King of Makuria
- Reign: c. 1286
- Predecessor: Barak

Names
- Georgios Symôn ⲅⲉⲱⲣⲅⲓⲟⲩ ⲥⲩⲙⲟⲛ
- Religion: Coptic Orthodox Christianity

= Simamon of Makuria =

Simamon (Old Nubian: ⲥⲓⲙⲁⲙ̄ⲱⲛ, Simamôn) was a king of the Nubian kingdom of Makuria that ruled about 1286.

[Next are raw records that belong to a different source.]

-- ==== Sys2Proof/Machine/RowsTick.lean ====
section
/-! DEFINITION. The rows of the tick and of engine control (spec/02, spec/03). -/

namespace Sys2Proof.Machine

/-- PHASE_0 (R37). -/
def execPhase0 (deferred driveIn : Bool) (s : State) : Host.Outcome State Fault Refusal :=
  run (fun c => c.p0To 4 deferred driveIn) s

/-- PHASE_1 (R39). -/
def execPhase1 (s : State) : Host.Outcome State Fault Refusal := run (fun c => c.phase1) s

/-- PHASE_2 (R40). -/
def execPhase2 (s : State) : Host.Outcome State Fault Refusal := run (fun c => c.phase2) s

/-- TICK_RUN (R50). -/
def execTickRun (m : Master) (v : Word) (s : State) : Host.Outcome State Fault Refusal :=
  run (fun c => c.writeWith m F.TICK_CTRL_RUN 1 v) s

/-- TICK_STOP (R50). -/
def execTickStop (m : Master) (v : Word) (s : State) : Host.Outcome State Fault Refusal :=
  run (fun c => c.writeWith m F.TICK_CTRL_RUN 0 v) s

/-- STC_LOAD (R43). -/
def execStcLoad (m : Master) (v : Word) (s : State) : Host.Outcome State Fault Refusal :=
  run (fun c => c.writeWith m F.TICK_CTRL_STC_LOAD 1 v) s

/-- STC_LO_READ (R42). -/
def execStcLoRead (m : Master) (s : State) : Host.Outcome State Fault Refusal :=
  run (fun c => c.masterRead m Reg.STC_LO) s

/-- ALARM_EN (R44). -/
def execAlarmEn (m : Master) (v : Word) (s : State) : Host.Outcome State Fault Refusal :=
  run (fun c => c.writeWith m F.TICK_CTRL_ALARM_EN 1 v) s

/-- STC_ALARM (R44). -/
def execStcAlarm (s : State) : Host.Outcome State Fault Refusal :=
  run (fun c => c.early 1 (falls F.TICK_CTRL_ALARM_EN)) s

/-- CADENCE_COMMIT (R48). -/
def execCadenceCommit (m : Master) (v : Word) (s : State) : Host.Outcome State Fault Refusal :=
  run (fun c => c.writeWith m F.TICK_CADENCE_COMMIT 1 v) s

/-- CADENCE_CANCEL (R48). -/
def execCadenceCancel (m : Master) (v : Word) (s : State) : Host.Outcome State Fault Refusal :=
  run (fun c => c.writeWith m F.TICK_CADENCE_CANCEL 1 v) s

/-- CADENCE_CHANGE (R48). -/
def execCadenceChange (s : State) : Host.Outcome State Fault Refusal := run (fun c => c.early 1 cadenceHit) s

/-- HOLD_RELEASE (R47). -/
def execHoldRelease (m : Master) (v : Word) (s : State) : Host.Outcome State Fault Refusal :=
  run (fun c => c.masterWrite m Reg.TICK_HOLD v) s

/-- SOFT_RESET (R453). -/
def execSoftReset (m : Master) (p : Fin 10) (v : Word) (s : State) : Host.Outcome State Fault Refusal :=
  run (fun c => c.writeWith m (F.ENG_CTRL_SOFT_RESET p.val) 1 v) s

/-- HALT (R71). -/
def execHalt (m : Master) (p : Fin 10) (v : Word) (s : State) : Host.Outcome State Fault Refusal :=
  run (fun c => c.writeWith m (F.ENG_CTRL_HALT p.val) 1 v) s

/-- SETUP_GO (R71). -/
def execSetupGo (m : Master) (p : Fin 10) (v : Word) (s : State) : Host.Outcome State Fault Refusal :=
  run (fun c => c.writeWith m (F.ENG_CTRL_SETUP_GO p.val) 1 v) s

/-- TICK_EN (R71). -/
def execTickEn (m : Master) (p : Fin 10) (v : Word) (s : State) : Host.Outcome State Fault Refusal :=
  run (fun c => c.masterWrite m (Reg.ENG_CTRL p.val) v) s

/-- SCAN_COMPLETE (R72). -/
def execScanComplete (p : Fin 10) (s : State) : Host.Outcome State Fault Refusal :=
  run (fun c => c.scanComplete p.val) s

/-- REGFILE_WINDOW_WRITE (R73). -/
def execRegfileWindowWrite (m : Master) (p : Fin 10) (w : Fin 1024) (v : Word)
    (s : State) : Host.Outcome State Fault Refusal :=
  run (fun c => c.masterWrite m (engBase p.val + 0x181000 + 4 * w.val) v) s

/-- BUNDLE_ISSUE (R54). -/
def execBundleIssue (core : CoreId) (wait : Nat) (s : State) : Host.Outcome State Fault Refusal :=
  run (fun c => c.coreIssue core.val wait) s

end Sys2Proof.Machine
end

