/-- The course of a rejoin (R226) and its ends (R227). -/
def Obligations.rejoin : Prop :=
  (∀ (s : State) (m : Master) (v : Word),
    s.chip.Calm → s.chip.writes m Reg.TLK_REJOIN_CTRL = true → bitAt v.toNat 30 = false → s.chip.latched = false →
    s.chip.holdsToken = false → s.chip.tlkState = 8 → s.chip.domOn 16 = true →
    s.chip.bit F.DDR_STATUS_READY = true → s.chip.tlk.partCap ≤ s.chip.ddrSize →
    ∃ t, exec (.rejoinStart m v) s = .next t ∧ t.chip.tlkState = 4 ∧ t.chip.fld F.TLK_REJOIN_STATUS_PHASE = 1 ∧
    t.chip.fld F.TLK_REJOIN_STATUS_REASON = 0 ∧ t.chip.fld F.TLK_REJOIN_CTRL_CLEAN = bits v.toNat 15 0 ∧
    t.chip.tlk.source = false ∧ t.chip.tlk.again = [] ∧
    Only [Reg.TLK_REJOIN_CTRL, Reg.TLK_REJOIN_STATUS, Reg.TLK_STATUS, Reg.TLK_EVT, Reg.EVT_PEND 3] s t
      { s.chip with tlk := t.chip.tlk }) ∧
  (∀ (s : State) (m : Master) (v : Word),
    s.chip.Calm → s.chip.writes m Reg.TLK_REJOIN_CTRL = true → bitAt v.toNat 30 = false →
    s.chip.latched = true ∨ s.chip.holdsToken = true ∨ s.chip.tlkState ≠ 8 ∧ s.chip.tlkState ≠ 2 →
    ∃ t, exec (.rejoinStart m v) s = .next t ∧ t.chip.fld F.TLK_REJOIN_STATUS_REASON = 1 ∧
    t.chip.bit F.TLK_REJOIN_STATUS_ABORTED = true ∧ RaisedBit F.TLK_EVT_EVT 4 104 s t ∧
    t.chip.tlkState = s.chip.tlkState ∧
    t.chip.fld F.TLK_REJOIN_STATUS_PHASE = s.chip.fld F.TLK_REJOIN_STATUS_PHASE ∧
    Only [Reg.TLK_REJOIN_CTRL, Reg.TLK_REJOIN_STATUS, Reg.TLK_STATUS, Reg.TLK_EVT, Reg.EVT_PEND 3] s t s.chip) ∧
  (∀ (s : State) (m : Master) (v : Word),
    s.chip.Calm → s.chip.writes m Reg.TLK_REJOIN_CTRL = true → bitAt v.toNat 31 = false →
    s.chip.tlkState = 4 ∨ s.chip.tlkState = 5 → s.chip.fld F.TLK_REJOIN_STATUS_PHASE ≠ 0 →
    ∃ t, exec (.rejoinAbort m v) s = .next t ∧ t.chip.fld F.TLK_REJOIN_STATUS_PHASE = 0 ∧
    t.chip.fld F.TLK_REJOIN_STATUS_REASON = 7 ∧ t.chip.bit F.TLK_REJOIN_STATUS_ABORTED = true ∧
    t.chip.tlkState = 8 ∧ RaisedBit F.TLK_EVT_EVT 4 104 s t ∧
    Only [Reg.TLK_REJOIN_CTRL, Reg.TLK_REJOIN_STATUS, Reg.TLK_STATUS, Reg.TLK_EVT, Reg.EVT_PEND 3] s t
      { s.chip with tlk := t.chip.tlk }) ∧
  (∀ (s : State) (m : Master) (v : Word),
    s.chip.Calm → s.chip.writes m Reg.TLK_REJOIN_CTRL = true → bitAt v.toNat 31 = false →
    s.chip.fld F.TLK_REJOIN_STATUS_PHASE = 0 → ∃ t, exec (.rejoinAbort m v) s = .next t ∧
    Only [Reg.TLK_REJOIN_CTRL] s t s.chip) ∧
  (∀ (s : State) (most : Nat),
    s.chip.Calm → s.chip.fld F.TLK_REJOIN_STATUS_PHASE = 1 → s.chip.tlk.again = [] →
    (most = (List.range 10).foldl (fun m p => max m (s.chip.plen p)) 0) → ∃ t, exec .rejoinSnap s = .next t ∧
    (most + 256 ≤ s.chip.budget → t.chip.fld F.TLK_REJOIN_STATUS_PHASE = 2 ∧
        t.chip.fld F.TLK_REJOIN_STATUS_LEFT = 0 ∧ Only [Reg.TLK_REJOIN_STATUS] s t s.chip) ∧
    (s.chip.budget < most + 256 → t.chip.fld F.TLK_REJOIN_STATUS_PHASE = 0 ∧
        t.chip.fld F.TLK_REJOIN_STATUS_REASON = 2 ∧ t.chip.bit F.TLK_REJOIN_STATUS_ABORTED = true ∧
        RaisedBit F.TLK_EVT_EVT 4 104 s t ∧
        Only [Reg.TLK_REJOIN_CTRL, Reg.TLK_REJOIN_STATUS, Reg.TLK_STATUS, Reg.TLK_EVT, Reg.EVT_PEND 3] s t
          { s.chip with tlk := t.chip.tlk })) ∧
  (∀ (s : State),
    s.chip.Calm → s.chip.fld F.TLK_REJOIN_STATUS_PHASE = 2 → ∃ t, exec .rejoinCatchup s = .next t ∧
    t.chip.fld F.TLK_REJOIN_STATUS_PHASE = (if s.chip.windowsLanded = true then 3 else 2) ∧
    Only [Reg.TLK_REJOIN_STATUS] s t s.chip) ∧
  (∀ (s : State),
    s.chip.Calm → s.chip.fld F.TLK_REJOIN_STATUS_PHASE = 3 → s.chip.fld F.TLK_REJOIN_STATUS_LAG = 0 →
    ∃ t, exec .rejoinShadow s = .next t ∧ t.chip.fld F.TLK_REJOIN_STATUS_PHASE = 4 ∧ t.chip.tlkState = 5 ∧
    Only [Reg.TLK_REJOIN_STATUS, Reg.TLK_STATUS] s t
      { s.chip with tlk := { s.chip.tlk with clean := 0, own := [], part := [] } }) ∧
  (∀ (s : State),
    s.chip.Calm → s.chip.fld F.TLK_REJOIN_STATUS_PHASE = 4 →
    max 1 (s.chip.fld F.TLK_REJOIN_CTRL_CLEAN) * 1024 ≤ s.chip.tlk.clean → ∃ t, exec .rejoinDone s = .next t ∧
    t.chip.fld F.TLK_REJOIN_STATUS_PHASE = 0 ∧ t.chip.bit F.TLK_REJOIN_STATUS_DONE = true ∧
    t.chip.bit F.TLK_STATUS_ARMED = true ∧ t.chip.tlkState = 6 ∧ RaisedBit F.TLK_EVT_EVT 4 104 s t ∧
    Only [Reg.TLK_REJOIN_CTRL, Reg.TLK_REJOIN_STATUS, Reg.TLK_STATUS, Reg.TLK_EVT, Reg.EVT_PEND 3] s t s.chip) ∧
  (∀ (s : State),
    s.chip.Calm → s.chip.fld F.TLK_REJOIN_STATUS_PHASE = 0 →
    (∃ t, exec .rejoinSnap s = .next t ∧ Only [] s t s.chip) ∧
    (∃ t, exec .rejoinCatchup s = .next t ∧ Only [] s t s.chip) ∧
    (∃ t, exec .rejoinShadow s = .next t ∧ Only [] s t s.chip) ∧
    (∃ t, exec .rejoinDone s = .next t ∧ Only [] s t s.chip))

Simamon ruled in the late 13th century, shortly after the Mamluk Sultanate invaded Makuria, deposed its king David and turned Makuria into a puppet state. Simamon's mother was a woman called Ashilla, his father remains unknown. According to Ibn Abd al-Zahir he succeeded a certain Barak, who was murdered by the Mamluks in or shortly after 1279. Simamon may have been king of Makuria as early as 1280, as a fragmentary document from Qasr Ibrim dated to that year mentions him and his mother. He ruled for certain by 1286, when he is mentioned in another document from Qasr Ibrim discussing a land sale. According to al-Zahir Simamon was deposed in late 1287, yet another source, Al-Nuwayri, claims that Simamon ruled until about 1295.